[WORK TO COMPLETE] For this exercise, return exactly the lines of the material below that begin at the one with "def rsaPlan (d" and stop after the one with "let lab := q.aux % 256".

[INPUT DATA]
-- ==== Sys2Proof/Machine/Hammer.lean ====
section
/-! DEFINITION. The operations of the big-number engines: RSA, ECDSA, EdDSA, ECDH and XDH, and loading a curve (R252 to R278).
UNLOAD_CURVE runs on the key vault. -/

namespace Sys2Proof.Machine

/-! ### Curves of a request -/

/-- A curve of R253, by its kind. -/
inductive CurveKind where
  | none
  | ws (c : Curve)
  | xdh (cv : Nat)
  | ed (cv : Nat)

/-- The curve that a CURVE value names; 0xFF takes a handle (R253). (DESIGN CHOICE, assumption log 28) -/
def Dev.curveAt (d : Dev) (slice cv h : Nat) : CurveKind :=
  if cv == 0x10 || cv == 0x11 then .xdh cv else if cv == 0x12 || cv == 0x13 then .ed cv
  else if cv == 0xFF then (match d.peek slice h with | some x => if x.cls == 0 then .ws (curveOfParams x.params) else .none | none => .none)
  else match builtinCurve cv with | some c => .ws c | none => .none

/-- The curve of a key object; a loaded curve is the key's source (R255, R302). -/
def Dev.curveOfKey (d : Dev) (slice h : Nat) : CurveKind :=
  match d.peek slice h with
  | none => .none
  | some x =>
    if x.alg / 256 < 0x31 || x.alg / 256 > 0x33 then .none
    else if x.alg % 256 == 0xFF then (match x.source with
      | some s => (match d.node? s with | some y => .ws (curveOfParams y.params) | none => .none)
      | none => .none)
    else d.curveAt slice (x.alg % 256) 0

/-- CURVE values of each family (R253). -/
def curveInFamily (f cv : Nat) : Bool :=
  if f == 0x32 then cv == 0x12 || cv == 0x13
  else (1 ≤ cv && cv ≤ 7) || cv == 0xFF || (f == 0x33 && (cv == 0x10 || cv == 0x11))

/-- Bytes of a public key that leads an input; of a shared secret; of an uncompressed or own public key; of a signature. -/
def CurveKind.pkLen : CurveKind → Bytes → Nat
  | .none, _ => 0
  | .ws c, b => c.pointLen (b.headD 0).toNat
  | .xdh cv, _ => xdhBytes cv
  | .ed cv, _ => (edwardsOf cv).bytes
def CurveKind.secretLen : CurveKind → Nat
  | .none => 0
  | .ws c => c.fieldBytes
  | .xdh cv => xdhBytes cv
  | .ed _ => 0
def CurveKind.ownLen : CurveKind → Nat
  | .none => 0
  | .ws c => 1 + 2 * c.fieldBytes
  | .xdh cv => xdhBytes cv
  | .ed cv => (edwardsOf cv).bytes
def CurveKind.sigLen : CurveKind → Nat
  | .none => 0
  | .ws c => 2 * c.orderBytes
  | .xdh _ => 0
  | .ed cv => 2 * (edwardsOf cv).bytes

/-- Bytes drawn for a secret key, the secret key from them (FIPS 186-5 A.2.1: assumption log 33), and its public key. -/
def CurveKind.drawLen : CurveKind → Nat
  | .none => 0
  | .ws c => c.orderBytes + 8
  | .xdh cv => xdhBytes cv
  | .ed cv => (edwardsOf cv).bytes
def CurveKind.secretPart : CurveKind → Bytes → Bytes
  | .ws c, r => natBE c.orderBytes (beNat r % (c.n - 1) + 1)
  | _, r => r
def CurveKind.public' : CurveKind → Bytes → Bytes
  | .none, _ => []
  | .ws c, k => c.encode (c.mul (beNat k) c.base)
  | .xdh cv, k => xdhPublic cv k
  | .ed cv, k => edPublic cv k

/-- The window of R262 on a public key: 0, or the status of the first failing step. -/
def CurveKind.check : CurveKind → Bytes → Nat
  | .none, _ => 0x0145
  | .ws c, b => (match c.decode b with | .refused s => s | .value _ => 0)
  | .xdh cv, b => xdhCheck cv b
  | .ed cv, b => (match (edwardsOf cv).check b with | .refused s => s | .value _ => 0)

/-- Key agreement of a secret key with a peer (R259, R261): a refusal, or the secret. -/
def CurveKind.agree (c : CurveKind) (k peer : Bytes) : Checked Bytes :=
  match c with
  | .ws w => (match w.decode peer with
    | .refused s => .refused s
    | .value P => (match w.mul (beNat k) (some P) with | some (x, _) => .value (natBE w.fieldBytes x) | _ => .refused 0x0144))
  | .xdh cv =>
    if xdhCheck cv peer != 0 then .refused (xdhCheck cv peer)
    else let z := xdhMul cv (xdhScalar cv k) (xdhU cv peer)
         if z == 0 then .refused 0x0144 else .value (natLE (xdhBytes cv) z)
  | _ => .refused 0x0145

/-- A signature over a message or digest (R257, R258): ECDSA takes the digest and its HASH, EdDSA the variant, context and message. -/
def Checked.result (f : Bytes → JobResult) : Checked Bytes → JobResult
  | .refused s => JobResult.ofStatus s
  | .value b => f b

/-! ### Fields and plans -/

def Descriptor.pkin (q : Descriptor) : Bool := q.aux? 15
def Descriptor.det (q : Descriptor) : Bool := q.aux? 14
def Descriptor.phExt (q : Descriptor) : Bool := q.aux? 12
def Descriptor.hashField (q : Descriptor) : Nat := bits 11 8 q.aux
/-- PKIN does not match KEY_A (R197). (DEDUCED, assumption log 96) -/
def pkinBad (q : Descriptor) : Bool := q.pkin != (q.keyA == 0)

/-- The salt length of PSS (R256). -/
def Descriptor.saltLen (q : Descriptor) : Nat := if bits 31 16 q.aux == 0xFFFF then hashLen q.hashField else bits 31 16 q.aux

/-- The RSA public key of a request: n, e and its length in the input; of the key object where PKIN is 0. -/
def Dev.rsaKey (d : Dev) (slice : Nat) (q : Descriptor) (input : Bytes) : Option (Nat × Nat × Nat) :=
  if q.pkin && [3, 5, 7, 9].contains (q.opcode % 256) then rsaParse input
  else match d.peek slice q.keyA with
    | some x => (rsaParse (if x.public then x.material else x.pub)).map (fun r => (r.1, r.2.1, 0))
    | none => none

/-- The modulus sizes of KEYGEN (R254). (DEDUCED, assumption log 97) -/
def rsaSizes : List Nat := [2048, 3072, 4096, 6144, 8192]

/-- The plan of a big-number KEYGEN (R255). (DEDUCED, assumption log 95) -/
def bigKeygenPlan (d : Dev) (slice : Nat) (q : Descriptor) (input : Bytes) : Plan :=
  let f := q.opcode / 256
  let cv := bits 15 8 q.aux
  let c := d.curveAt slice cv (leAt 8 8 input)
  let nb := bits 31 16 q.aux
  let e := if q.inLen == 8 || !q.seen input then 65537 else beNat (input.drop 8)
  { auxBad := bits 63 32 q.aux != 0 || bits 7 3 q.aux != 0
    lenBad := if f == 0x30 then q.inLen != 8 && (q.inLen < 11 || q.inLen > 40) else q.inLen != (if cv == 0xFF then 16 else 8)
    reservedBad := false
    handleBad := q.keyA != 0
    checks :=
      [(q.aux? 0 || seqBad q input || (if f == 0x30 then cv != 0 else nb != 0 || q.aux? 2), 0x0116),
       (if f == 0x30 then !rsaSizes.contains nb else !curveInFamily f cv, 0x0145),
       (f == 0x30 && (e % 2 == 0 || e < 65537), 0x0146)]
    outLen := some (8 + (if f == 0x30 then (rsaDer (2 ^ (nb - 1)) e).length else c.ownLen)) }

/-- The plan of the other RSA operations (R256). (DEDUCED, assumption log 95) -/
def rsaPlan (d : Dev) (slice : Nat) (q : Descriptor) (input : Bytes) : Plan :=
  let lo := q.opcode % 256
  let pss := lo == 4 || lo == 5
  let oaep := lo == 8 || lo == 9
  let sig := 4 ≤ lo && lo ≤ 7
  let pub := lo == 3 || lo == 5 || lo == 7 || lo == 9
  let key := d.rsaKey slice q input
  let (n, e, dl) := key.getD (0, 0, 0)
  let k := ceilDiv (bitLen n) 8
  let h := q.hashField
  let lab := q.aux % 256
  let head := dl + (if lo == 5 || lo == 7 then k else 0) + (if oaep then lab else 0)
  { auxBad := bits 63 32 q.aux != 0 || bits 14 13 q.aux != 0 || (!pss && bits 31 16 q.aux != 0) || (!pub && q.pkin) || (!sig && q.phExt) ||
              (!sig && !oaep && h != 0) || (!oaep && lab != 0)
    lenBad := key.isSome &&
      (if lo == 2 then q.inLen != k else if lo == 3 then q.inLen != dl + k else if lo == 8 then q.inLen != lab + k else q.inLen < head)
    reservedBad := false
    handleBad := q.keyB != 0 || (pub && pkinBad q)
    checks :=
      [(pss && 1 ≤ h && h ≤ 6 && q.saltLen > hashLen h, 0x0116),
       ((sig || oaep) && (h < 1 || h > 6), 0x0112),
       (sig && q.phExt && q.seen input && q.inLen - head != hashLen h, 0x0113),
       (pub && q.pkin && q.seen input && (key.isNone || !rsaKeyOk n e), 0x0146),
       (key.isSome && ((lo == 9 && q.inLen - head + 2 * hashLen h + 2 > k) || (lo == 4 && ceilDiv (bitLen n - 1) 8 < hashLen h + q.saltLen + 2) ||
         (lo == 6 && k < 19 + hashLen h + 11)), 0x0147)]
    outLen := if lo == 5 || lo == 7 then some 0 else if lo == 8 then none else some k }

[SOLUTION FOR THIS EXERCISE]
def rsaPlan (d : Dev) (slice : Nat) (q : Descriptor) (input : Bytes) : Plan :=
  let lo := q.opcode % 256
  let pss := lo == 4 || lo == 5
  let oaep := lo == 8 || lo == 9
  let sig := 4 ≤ lo && lo ≤ 7
  let pub := lo == 3 || lo == 5 || lo == 7 || lo == 9
  let key := d.rsaKey slice q input
  let (n, e, dl) := key.getD (0, 0, 0)
  let k := ceilDiv (bitLen n) 8
  let h := q.hashField
  let lab := q.aux % 256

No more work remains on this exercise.